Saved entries

#####

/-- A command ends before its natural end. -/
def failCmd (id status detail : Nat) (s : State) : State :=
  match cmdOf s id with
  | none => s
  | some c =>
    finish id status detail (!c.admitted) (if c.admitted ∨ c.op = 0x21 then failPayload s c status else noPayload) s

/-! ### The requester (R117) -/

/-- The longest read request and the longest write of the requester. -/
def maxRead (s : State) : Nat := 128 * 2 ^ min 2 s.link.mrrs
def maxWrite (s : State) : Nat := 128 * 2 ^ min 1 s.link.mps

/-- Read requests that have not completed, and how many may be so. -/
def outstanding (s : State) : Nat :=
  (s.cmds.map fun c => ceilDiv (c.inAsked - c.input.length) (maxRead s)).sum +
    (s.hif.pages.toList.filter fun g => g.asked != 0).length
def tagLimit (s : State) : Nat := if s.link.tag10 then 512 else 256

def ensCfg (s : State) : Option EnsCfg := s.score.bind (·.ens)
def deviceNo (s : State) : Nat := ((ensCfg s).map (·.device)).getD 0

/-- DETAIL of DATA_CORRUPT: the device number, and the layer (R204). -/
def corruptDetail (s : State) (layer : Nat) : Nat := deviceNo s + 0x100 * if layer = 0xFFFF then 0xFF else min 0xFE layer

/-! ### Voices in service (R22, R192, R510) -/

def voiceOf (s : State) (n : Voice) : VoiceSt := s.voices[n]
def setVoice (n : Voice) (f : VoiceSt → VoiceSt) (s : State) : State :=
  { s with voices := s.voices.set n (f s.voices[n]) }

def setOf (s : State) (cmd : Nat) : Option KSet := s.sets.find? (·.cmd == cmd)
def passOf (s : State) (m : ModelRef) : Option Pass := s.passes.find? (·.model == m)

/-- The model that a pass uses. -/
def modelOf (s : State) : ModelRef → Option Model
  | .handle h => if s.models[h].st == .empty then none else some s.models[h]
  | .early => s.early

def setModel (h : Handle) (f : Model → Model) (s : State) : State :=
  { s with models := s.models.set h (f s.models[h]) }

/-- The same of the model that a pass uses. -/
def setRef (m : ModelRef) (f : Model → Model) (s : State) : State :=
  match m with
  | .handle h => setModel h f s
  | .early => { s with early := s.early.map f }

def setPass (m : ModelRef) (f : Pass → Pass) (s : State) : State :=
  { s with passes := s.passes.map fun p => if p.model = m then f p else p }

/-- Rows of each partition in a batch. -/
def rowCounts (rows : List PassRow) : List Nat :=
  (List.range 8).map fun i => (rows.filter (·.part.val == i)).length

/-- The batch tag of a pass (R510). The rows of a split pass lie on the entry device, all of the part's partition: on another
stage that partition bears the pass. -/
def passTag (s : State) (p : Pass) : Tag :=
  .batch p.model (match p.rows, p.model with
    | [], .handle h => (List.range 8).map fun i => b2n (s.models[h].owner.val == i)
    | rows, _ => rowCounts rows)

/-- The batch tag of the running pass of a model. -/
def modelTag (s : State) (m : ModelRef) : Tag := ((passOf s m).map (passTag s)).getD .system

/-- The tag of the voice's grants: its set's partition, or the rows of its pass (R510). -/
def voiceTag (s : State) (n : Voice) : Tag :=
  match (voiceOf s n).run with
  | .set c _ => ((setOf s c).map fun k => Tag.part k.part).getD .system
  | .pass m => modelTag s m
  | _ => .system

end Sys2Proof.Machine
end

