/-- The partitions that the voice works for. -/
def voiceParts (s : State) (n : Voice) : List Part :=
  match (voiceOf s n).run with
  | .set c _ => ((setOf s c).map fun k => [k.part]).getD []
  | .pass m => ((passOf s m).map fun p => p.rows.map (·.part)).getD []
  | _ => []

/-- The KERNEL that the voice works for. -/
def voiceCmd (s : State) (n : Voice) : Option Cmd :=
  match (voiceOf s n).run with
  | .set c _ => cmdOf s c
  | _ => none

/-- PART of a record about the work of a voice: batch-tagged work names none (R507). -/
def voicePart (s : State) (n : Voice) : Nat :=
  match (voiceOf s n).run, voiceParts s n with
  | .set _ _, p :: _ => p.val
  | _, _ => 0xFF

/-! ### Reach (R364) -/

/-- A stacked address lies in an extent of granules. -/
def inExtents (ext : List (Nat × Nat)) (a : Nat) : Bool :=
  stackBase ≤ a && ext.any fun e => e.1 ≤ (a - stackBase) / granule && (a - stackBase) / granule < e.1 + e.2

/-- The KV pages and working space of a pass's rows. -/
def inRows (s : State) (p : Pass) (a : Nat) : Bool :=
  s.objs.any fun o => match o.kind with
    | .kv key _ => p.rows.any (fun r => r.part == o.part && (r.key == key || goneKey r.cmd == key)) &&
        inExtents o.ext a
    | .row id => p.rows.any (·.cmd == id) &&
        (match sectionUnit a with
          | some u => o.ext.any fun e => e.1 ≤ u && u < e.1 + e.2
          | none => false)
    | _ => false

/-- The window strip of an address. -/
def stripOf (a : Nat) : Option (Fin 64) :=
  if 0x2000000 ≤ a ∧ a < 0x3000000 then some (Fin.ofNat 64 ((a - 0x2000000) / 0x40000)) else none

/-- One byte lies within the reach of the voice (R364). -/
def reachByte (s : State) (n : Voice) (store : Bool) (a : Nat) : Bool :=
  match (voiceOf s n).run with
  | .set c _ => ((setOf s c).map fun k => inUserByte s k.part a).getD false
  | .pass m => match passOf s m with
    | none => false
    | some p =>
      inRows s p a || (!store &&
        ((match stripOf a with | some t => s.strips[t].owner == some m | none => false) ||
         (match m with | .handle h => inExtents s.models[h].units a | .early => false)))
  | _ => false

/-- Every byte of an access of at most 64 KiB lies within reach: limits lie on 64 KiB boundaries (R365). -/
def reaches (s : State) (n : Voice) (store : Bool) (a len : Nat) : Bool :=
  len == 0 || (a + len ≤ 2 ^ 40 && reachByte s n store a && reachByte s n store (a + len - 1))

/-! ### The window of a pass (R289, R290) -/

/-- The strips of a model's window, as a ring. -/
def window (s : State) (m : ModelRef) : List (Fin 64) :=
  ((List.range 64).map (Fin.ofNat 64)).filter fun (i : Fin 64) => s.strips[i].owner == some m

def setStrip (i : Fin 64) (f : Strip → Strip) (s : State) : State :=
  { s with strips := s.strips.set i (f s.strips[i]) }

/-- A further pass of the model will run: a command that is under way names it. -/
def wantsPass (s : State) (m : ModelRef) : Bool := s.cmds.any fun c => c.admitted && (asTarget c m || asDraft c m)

#####

▶ [EXERCISE BRIEF]:
Nothing but the lines with "store" should be returned, copied from the entries above.

▶ [EXERCISE OUTPUT]:
def reachByte (s : State) (n : Voice) (store : Bool) (a : Nat) : Bool :=
      inRows s p a || (!store &&
def reaches (s : State) (n : Voice) (store : Bool) (a len : Nat) : Bool :=
  len == 0 || (a + len ≤ 2 ^ 40 && reachByte s n store a && reachByte s n store (a + len - 1))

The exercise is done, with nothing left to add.